### WHAT NEEDS TO BE DONE
Beneath this line are the data; copy exactly the part of them that opens with the line containing "(emit e s).lutValid = s.lutValid := by" and closes with the line containing "(emit e s).frameCtr = s.frameCtr := by", and only that part.
---------- EXTRACTED MATERIAL ----------
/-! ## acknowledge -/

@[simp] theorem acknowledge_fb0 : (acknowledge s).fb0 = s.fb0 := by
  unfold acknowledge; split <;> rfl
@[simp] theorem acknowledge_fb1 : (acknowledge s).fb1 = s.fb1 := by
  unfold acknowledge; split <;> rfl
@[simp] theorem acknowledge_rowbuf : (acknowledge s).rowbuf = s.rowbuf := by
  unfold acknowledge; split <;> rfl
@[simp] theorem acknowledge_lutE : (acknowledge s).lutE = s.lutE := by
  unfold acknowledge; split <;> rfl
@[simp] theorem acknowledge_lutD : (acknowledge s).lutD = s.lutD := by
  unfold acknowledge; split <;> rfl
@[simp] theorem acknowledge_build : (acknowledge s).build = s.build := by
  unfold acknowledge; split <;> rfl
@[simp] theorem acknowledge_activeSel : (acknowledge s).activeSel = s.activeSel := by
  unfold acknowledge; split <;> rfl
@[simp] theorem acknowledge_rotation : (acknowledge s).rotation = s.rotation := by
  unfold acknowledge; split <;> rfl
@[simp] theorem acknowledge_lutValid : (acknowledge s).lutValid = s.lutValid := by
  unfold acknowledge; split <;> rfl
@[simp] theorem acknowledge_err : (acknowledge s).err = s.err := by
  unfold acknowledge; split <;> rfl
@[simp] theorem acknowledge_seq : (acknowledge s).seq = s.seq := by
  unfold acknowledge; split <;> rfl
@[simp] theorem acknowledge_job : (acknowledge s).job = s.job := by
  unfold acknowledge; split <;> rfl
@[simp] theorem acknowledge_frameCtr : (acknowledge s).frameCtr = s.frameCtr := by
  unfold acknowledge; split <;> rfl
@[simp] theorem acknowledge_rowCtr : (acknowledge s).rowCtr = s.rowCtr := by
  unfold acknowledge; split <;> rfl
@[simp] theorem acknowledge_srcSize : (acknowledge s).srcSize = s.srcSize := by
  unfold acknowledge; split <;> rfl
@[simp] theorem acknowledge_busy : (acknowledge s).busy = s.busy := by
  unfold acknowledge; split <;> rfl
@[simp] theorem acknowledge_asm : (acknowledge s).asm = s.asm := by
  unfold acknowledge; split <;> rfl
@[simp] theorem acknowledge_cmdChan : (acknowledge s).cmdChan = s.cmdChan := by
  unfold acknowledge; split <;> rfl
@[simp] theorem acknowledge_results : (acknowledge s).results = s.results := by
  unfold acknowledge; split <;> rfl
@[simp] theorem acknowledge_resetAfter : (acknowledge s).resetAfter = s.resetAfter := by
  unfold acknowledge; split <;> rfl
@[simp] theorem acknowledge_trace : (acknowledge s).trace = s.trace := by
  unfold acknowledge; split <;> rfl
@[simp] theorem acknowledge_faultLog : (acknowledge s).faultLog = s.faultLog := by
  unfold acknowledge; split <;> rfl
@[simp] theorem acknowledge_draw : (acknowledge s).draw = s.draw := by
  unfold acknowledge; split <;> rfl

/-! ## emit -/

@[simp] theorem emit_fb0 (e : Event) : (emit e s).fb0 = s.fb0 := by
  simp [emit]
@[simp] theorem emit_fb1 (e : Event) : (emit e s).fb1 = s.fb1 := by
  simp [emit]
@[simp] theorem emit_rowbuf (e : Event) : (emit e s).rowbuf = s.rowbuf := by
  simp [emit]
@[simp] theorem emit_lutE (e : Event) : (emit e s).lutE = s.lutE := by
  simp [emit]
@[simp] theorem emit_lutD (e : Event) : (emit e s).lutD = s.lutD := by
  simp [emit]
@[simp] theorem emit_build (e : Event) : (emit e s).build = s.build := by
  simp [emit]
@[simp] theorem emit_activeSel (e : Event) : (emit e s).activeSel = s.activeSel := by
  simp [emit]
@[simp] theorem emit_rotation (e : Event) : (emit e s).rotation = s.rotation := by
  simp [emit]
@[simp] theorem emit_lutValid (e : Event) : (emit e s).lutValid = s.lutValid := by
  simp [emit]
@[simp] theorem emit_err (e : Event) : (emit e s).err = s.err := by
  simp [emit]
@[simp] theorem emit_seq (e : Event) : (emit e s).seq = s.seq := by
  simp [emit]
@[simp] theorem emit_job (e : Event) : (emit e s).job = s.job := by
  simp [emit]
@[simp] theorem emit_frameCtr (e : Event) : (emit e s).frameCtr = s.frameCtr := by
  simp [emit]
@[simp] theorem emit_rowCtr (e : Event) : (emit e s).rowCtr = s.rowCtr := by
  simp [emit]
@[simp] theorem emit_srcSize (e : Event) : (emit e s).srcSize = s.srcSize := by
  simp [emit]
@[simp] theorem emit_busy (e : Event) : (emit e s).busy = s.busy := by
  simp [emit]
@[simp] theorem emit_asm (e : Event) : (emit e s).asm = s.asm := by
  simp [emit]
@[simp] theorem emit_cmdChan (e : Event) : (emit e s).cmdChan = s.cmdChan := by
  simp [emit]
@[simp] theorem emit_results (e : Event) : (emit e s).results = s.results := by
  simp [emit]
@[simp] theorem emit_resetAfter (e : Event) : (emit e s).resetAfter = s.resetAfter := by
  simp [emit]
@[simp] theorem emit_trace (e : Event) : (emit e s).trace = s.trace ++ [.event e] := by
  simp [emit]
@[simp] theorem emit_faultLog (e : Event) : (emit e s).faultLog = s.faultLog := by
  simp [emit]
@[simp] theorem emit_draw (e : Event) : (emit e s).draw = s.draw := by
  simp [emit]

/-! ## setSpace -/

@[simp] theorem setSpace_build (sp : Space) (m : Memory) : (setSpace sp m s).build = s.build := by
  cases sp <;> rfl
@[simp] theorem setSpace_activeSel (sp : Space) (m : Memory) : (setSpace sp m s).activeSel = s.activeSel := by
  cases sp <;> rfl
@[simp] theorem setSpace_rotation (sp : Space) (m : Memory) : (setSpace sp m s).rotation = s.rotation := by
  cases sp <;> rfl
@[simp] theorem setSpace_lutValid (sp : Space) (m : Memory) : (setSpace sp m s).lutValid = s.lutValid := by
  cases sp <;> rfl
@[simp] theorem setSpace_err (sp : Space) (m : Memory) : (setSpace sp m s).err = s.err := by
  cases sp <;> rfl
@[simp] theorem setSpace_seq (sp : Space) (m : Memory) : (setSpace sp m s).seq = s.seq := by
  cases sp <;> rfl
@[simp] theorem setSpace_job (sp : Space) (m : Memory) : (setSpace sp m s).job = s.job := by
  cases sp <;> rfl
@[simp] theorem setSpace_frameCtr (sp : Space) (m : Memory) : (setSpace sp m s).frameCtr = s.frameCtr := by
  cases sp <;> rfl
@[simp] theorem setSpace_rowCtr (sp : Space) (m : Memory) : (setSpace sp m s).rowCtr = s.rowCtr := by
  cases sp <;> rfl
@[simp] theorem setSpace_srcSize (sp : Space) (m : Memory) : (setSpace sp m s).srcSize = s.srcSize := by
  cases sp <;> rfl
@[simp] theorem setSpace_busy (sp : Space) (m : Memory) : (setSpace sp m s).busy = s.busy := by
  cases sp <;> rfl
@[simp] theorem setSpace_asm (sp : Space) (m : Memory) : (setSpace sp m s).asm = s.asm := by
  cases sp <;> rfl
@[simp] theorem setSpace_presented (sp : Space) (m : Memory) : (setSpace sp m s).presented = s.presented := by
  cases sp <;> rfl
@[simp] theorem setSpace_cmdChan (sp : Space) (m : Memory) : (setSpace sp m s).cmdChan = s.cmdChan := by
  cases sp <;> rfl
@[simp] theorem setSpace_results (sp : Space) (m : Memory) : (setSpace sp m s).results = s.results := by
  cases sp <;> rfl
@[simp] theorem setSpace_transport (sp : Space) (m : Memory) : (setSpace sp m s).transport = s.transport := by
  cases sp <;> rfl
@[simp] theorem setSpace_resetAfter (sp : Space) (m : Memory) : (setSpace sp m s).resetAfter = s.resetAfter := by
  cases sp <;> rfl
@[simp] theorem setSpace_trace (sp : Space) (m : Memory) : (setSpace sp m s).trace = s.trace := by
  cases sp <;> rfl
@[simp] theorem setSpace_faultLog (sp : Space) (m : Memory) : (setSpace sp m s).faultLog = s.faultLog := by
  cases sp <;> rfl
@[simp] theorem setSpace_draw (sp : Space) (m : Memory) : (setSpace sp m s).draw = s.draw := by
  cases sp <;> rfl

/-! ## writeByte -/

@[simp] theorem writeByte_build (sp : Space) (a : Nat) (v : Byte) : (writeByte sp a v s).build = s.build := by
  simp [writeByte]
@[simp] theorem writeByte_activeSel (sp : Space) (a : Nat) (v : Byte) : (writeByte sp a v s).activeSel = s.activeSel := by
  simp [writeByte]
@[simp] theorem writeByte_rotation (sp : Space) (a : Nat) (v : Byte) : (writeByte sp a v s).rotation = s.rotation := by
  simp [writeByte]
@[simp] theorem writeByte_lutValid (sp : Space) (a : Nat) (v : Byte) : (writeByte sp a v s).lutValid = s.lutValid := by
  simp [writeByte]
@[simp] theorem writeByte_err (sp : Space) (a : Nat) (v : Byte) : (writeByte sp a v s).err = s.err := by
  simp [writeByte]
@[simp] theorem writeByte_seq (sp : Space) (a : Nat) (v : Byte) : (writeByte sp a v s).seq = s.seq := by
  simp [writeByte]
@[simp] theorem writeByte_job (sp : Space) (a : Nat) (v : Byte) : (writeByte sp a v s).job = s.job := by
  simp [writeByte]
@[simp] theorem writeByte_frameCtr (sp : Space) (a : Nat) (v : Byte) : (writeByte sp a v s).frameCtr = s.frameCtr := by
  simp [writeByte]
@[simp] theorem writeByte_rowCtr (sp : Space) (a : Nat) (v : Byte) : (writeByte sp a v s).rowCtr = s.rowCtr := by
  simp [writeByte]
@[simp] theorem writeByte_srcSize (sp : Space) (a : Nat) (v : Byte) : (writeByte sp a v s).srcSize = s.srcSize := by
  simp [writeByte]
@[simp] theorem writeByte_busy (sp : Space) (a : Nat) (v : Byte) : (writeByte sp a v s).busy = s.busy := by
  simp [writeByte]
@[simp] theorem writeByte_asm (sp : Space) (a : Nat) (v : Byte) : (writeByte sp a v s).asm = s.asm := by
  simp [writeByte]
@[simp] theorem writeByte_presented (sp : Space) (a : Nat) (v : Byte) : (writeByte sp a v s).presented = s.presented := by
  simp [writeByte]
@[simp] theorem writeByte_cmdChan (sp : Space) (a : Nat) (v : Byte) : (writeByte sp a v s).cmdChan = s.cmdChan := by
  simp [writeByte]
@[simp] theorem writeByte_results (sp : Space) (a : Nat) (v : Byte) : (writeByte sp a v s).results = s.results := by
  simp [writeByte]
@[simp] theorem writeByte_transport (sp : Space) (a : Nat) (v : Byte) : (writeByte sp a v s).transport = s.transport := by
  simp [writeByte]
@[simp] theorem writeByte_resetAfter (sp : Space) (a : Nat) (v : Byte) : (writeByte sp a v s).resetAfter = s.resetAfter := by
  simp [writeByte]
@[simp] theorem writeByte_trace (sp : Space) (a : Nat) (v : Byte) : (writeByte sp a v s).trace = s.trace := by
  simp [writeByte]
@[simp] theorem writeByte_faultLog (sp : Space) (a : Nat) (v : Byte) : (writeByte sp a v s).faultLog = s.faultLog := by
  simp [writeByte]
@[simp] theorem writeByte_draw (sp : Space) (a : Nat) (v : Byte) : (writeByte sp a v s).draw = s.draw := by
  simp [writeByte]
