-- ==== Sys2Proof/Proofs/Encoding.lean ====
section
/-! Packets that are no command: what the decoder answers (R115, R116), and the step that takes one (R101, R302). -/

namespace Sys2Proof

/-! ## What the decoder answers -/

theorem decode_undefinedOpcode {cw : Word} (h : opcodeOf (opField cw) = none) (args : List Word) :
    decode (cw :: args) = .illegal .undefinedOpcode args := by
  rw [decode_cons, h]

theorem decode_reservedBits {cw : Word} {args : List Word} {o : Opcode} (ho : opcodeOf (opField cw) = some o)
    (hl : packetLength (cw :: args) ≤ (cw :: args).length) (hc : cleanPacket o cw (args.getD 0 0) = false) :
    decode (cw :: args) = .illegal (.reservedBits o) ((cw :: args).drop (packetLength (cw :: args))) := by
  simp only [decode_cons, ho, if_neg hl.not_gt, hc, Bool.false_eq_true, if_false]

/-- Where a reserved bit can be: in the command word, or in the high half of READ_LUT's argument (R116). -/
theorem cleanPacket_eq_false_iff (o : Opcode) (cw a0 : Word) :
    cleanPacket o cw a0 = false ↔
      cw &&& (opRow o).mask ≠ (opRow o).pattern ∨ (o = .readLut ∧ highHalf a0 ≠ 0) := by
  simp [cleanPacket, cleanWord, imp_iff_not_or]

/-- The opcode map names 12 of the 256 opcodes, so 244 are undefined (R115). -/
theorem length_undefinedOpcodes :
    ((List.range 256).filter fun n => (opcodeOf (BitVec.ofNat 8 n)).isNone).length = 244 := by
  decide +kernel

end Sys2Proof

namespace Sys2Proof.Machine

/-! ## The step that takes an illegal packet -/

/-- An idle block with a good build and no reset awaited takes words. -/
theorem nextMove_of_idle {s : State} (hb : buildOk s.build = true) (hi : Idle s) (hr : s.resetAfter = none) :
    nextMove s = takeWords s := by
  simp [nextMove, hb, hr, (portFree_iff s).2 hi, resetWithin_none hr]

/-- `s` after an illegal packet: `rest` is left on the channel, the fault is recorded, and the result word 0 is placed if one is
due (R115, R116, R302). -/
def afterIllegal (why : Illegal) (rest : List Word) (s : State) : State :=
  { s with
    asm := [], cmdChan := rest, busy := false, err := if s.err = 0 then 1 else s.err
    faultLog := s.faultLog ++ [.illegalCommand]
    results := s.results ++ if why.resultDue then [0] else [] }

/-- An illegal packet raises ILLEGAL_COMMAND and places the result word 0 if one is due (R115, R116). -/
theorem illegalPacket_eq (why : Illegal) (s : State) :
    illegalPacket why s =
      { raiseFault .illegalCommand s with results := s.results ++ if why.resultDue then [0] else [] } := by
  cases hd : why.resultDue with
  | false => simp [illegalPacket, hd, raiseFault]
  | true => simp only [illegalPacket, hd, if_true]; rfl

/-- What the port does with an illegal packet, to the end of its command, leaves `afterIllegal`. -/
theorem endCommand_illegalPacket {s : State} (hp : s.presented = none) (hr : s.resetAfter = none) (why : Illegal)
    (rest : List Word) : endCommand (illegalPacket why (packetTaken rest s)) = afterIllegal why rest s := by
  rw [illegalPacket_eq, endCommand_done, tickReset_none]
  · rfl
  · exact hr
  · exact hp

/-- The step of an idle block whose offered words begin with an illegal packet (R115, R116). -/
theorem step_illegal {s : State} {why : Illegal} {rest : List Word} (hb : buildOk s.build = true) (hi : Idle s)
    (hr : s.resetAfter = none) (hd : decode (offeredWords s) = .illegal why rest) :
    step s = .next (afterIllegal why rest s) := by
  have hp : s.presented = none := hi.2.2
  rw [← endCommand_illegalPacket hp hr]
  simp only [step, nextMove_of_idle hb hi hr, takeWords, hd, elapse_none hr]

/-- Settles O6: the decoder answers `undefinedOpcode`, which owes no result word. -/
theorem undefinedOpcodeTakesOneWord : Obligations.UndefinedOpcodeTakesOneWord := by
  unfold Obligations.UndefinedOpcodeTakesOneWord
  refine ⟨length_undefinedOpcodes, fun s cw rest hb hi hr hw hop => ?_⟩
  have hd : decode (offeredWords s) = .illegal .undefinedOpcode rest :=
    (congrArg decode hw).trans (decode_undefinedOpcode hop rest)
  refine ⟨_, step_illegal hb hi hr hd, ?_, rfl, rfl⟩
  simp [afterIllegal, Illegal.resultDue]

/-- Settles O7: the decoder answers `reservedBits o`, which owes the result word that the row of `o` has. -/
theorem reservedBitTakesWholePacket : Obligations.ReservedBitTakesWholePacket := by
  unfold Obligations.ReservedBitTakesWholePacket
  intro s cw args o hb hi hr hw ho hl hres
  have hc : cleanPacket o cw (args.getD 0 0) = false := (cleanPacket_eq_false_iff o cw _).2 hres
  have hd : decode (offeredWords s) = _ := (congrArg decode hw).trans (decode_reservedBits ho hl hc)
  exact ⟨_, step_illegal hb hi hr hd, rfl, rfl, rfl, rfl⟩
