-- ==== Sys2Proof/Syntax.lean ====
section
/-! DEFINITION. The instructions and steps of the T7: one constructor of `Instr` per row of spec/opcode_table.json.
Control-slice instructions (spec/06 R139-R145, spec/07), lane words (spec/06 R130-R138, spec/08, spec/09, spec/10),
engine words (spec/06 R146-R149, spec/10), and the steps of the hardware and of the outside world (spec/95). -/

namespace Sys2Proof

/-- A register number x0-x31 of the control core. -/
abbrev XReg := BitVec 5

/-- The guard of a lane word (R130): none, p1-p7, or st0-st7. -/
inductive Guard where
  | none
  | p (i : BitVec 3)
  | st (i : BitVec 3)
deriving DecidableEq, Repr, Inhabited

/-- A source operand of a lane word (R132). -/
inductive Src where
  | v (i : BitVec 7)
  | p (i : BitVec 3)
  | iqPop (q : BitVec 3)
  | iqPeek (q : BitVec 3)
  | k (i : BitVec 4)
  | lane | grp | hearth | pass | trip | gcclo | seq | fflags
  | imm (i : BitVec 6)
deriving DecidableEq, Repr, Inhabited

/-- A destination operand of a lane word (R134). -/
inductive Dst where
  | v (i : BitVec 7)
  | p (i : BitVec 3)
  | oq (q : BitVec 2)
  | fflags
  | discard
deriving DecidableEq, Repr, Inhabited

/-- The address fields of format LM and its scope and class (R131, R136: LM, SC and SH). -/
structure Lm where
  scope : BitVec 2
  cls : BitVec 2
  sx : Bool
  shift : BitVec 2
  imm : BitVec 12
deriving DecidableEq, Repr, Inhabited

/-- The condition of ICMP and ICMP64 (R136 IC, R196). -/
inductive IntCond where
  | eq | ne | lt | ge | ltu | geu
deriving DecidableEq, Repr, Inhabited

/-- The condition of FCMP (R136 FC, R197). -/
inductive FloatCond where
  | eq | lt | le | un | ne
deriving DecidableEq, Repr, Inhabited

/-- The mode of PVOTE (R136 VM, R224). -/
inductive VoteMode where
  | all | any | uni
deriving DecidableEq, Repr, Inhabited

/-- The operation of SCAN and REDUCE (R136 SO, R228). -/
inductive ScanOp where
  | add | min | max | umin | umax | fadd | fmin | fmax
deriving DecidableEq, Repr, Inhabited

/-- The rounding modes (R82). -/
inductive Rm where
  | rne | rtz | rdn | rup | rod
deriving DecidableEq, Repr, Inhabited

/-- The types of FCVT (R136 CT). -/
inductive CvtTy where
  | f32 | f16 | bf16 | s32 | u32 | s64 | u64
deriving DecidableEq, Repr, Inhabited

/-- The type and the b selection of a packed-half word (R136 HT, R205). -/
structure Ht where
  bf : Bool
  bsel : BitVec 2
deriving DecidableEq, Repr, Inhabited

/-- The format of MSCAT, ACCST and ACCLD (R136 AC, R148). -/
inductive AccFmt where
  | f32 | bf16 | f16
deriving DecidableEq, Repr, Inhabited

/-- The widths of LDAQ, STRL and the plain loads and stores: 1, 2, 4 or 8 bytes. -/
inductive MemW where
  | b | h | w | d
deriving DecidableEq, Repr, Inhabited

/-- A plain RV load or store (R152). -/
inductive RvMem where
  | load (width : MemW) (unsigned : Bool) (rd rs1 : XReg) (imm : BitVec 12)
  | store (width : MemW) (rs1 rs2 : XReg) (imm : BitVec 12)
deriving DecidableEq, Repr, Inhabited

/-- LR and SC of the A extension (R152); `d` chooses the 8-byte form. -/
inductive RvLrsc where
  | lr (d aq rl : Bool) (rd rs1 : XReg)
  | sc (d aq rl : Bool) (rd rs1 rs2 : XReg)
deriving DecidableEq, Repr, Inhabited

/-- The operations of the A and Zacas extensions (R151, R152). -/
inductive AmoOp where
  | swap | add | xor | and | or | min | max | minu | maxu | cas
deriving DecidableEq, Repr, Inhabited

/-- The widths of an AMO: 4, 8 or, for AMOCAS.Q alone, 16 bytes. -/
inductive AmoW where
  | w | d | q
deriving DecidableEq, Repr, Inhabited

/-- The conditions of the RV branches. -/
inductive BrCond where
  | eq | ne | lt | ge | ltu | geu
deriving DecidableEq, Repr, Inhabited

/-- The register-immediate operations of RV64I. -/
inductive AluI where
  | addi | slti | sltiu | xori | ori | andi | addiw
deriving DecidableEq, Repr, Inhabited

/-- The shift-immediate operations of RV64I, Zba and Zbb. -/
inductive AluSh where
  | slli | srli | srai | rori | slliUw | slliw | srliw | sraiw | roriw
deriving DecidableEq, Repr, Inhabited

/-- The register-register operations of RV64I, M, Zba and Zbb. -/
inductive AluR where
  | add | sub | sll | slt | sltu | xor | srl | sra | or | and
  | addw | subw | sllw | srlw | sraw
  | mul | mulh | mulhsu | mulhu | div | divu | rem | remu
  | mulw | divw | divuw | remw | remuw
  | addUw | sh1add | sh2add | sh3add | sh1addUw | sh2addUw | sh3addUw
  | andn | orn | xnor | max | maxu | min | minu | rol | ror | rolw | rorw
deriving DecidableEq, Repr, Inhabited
----------
### EXERCISE ANSWER
@[simp] theorem emit_lutValid (e : Event) : (emit e s).lutValid = s.lutValid := by
  simp [emit]
@[simp] theorem emit_err (e : Event) : (emit e s).err = s.err := by
  simp [emit]
@[simp] theorem emit_seq (e : Event) : (emit e s).seq = s.seq := by
  simp [emit]
@[simp] theorem emit_job (e : Event) : (emit e s).job = s.job := by
  simp [emit]
@[simp] theorem emit_frameCtr (e : Event) : (emit e s).frameCtr = s.frameCtr := by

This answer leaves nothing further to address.